Data listing.
-- ==== Sys2Proof/Machine/Operands.lean ====
section
/-! DEFINITION. Conversions of operands and stored values (spec/00_scope.md R8, R10, R11): u32 and u8 to f32, the
generator's float mapping, the wrapping of age stamps, and the default note frequencies. -/

namespace Sys2Proof.Machine

/-- `f32_of_u32(k)` of a register or operand word (R10). -/
def f32OfU32 (w : Word) : F32 := f32OfNat w.toNat

/-- `sext_W(v)` (R11): the low `w` bits of `v` read as a two's complement number. -/
def sextW (w : Nat) (v : Int) : Int :=
  let m := v % (2 ^ w : Nat)
  if m < (2 ^ (w - 1) : Nat) then m else m - (2 ^ w : Nat)

/-- The default `prng_to_float` of R149: `(f32_of_u32(d) / 2^30) - 1.0`. -/
def defaultPrngToFloat (d : BitVec 31) : F32 := fsub (fdiv (f32OfNat d.toNat) c2p30) c1

/-- `prng_to_float` (R149), a parameter of the model (R8, log entry 6). -/
def prngToFloat (p : Params) (d : BitVec 31) : F32 :=
  match p.prngMap with
  | .standard => defaultPrngToFloat d
  | .implementation => Config.implPrngToFloat d

/-- The default `pcm_to_float` of R288: signed, divided by 128. -/
def defaultPcmToFloat (b : Byte) : F32 := fdiv (f32OfInt b.toInt) c128

/-- `pcm_to_float` (R288), a parameter of the model (R8, log entry 6). -/
def pcmToFloat (p : Params) (b : Byte) : F32 :=
  match p.pcmMap with
  | .standard => defaultPcmToFloat b
  | .implementation => Config.implPcmToFloat b

/-- The default `note_freq` (R8, R321, D26): the binary32 nearest to `440 * 2^((note - 69)/12)`, notes 0 to 127. The
words were computed outside the model to 60 decimal digits and rounded once (log entry 7). -/
def defaultNoteFreqs : List F32 :=
  [0x4102D013, 0x410A9760, 0x4112D517, 0x411B9041, 0x4124D054, 0x412E9D37, 0x4138FF49, 0x4143FF6A] ++
  [0x414FA700, 0x415C0000, 0x416914F6, 0x4176F110, 0x4182D013, 0x418A9760, 0x4192D517, 0x419B9041] ++
  [0x41A4D054, 0x41AE9D37, 0x41B8FF49, 0x41C3FF6A, 0x41CFA700, 0x41DC0000, 0x41E914F6, 0x41F6F110] ++
  [0x4202D013, 0x420A9760, 0x4212D517, 0x421B9041, 0x4224D054, 0x422E9D37, 0x4238FF49, 0x4243FF6A] ++
  [0x424FA700, 0x425C0000, 0x426914F6, 0x4276F110, 0x4282D013, 0x428A9760, 0x4292D517, 0x429B9041] ++
  [0x42A4D054, 0x42AE9D37, 0x42B8FF49, 0x42C3FF6A, 0x42CFA700, 0x42DC0000, 0x42E914F6, 0x42F6F110] ++
  [0x4302D013, 0x430A9760, 0x4312D517, 0x431B9041, 0x4324D054, 0x432E9D37, 0x4338FF49, 0x4343FF6A] ++
  [0x434FA700, 0x435C0000, 0x436914F6, 0x4376F110, 0x4382D013, 0x438A9760, 0x4392D517, 0x439B9041] ++
  [0x43A4D054, 0x43AE9D37, 0x43B8FF49, 0x43C3FF6A, 0x43CFA700, 0x43DC0000, 0x43E914F6, 0x43F6F110] ++
  [0x4402D013, 0x440A9760, 0x4412D517, 0x441B9041, 0x4424D054, 0x442E9D37, 0x4438FF49, 0x4443FF6A] ++
  [0x444FA700, 0x445C0000, 0x446914F6, 0x4476F110, 0x4482D013, 0x448A9760, 0x4492D517, 0x449B9041] ++
  [0x44A4D054, 0x44AE9D37, 0x44B8FF49, 0x44C3FF6A, 0x44CFA700, 0x44DC0000, 0x44E914F6, 0x44F6F110] ++
  [0x4502D013, 0x450A9760, 0x4512D517, 0x451B9041, 0x4524D054, 0x452E9D37, 0x4538FF49, 0x4543FF6A] ++
  [0x454FA700, 0x455C0000, 0x456914F6, 0x4576F110, 0x4582D013, 0x458A9760, 0x4592D517, 0x459B9041] ++
  [0x45A4D054, 0x45AE9D37, 0x45B8FF49, 0x45C3FF6A, 0x45CFA700, 0x45DC0000, 0x45E914F6, 0x45F6F110] ++
  [0x4602D013, 0x460A9760, 0x4612D517, 0x461B9041, 0x4624D054, 0x462E9D37, 0x4638FF49, 0x4643FF6A]

/-- `note_freq` (R321), a parameter of the model (R8, log entry 6). -/
def noteFreq (p : Params) (note : BitVec 7) : F32 :=
  match p.noteMap with
  | .standard => defaultNoteFreqs.getD note.toNat 0
  | .implementation => Config.implNoteFreq note

end Sys2Proof.Machine
end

Description of the task. Among the entries above, find the line with "(R149), a parameter" and the line with "0x4538FF49, 0x4543FF6A] ++"; give again exactly these two lines and all lines between them.

Written response.
/-- `prng_to_float` (R149), a parameter of the model (R8, log entry 6). -/
def prngToFloat (p : Params) (d : BitVec 31) : F32 :=
  match p.prngMap with
  | .standard => defaultPrngToFloat d
  | .implementation => Config.implPrngToFloat d

/-- The default `pcm_to_float` of R288: signed, divided by 128. -/
def defaultPcmToFloat (b : Byte) : F32 := fdiv (f32OfInt b.toInt) c128

/-- `pcm_to_float` (R288), a parameter of the model (R8, log entry 6). -/
def pcmToFloat (p : Params) (b : Byte) : F32 :=
  match p.pcmMap with
  | .standard => defaultPcmToFloat b
  | .implementation => Config.implPcmToFloat b

/-- The default `note_freq` (R8, R321, D26): the binary32 nearest to `440 * 2^((note - 69)/12)`, notes 0 to 127. The
words were computed outside the model to 60 decimal digits and rounded once (log entry 7). -/
def defaultNoteFreqs : List F32 :=
  [0x4102D013, 0x410A9760, 0x4112D517, 0x411B9041, 0x4124D054, 0x412E9D37, 0x4138FF49, 0x4143FF6A] ++
  [0x414FA700, 0x415C0000, 0x416914F6, 0x4176F110, 0x4182D013, 0x418A9760, 0x4192D517, 0x419B9041] ++
  [0x41A4D054, 0x41AE9D37, 0x41B8FF49, 0x41C3FF6A, 0x41CFA700, 0x41DC0000, 0x41E914F6, 0x41F6F110] ++
  [0x4202D013, 0x420A9760, 0x4212D517, 0x421B9041, 0x4224D054, 0x422E9D37, 0x4238FF49, 0x4243FF6A] ++
  [0x424FA700, 0x425C0000, 0x426914F6, 0x4276F110, 0x4282D013, 0x428A9760, 0x4292D517, 0x429B9041] ++
  [0x42A4D054, 0x42AE9D37, 0x42B8FF49, 0x42C3FF6A, 0x42CFA700, 0x42DC0000, 0x42E914F6, 0x42F6F110] ++
  [0x4302D013, 0x430A9760, 0x4312D517, 0x431B9041, 0x4324D054, 0x432E9D37, 0x4338FF49, 0x4343FF6A] ++
  [0x434FA700, 0x435C0000, 0x436914F6, 0x4376F110, 0x4382D013, 0x438A9760, 0x4392D517, 0x439B9041] ++
  [0x43A4D054, 0x43AE9D37, 0x43B8FF49, 0x43C3FF6A, 0x43CFA700, 0x43DC0000, 0x43E914F6, 0x43F6F110] ++
  [0x4402D013, 0x440A9760, 0x4412D517, 0x441B9041, 0x4424D054, 0x442E9D37, 0x4438FF49, 0x4443FF6A] ++
  [0x444FA700, 0x445C0000, 0x446914F6, 0x4476F110, 0x4482D013, 0x448A9760, 0x4492D517, 0x449B9041] ++
  [0x44A4D054, 0x44AE9D37, 0x44B8FF49, 0x44C3FF6A, 0x44CFA700, 0x44DC0000, 0x44E914F6, 0x44F6F110] ++
  [0x4502D013, 0x450A9760, 0x4512D517, 0x451B9041, 0x4524D054, 0x452E9D37, 0x4538FF49, 0x4543FF6A] ++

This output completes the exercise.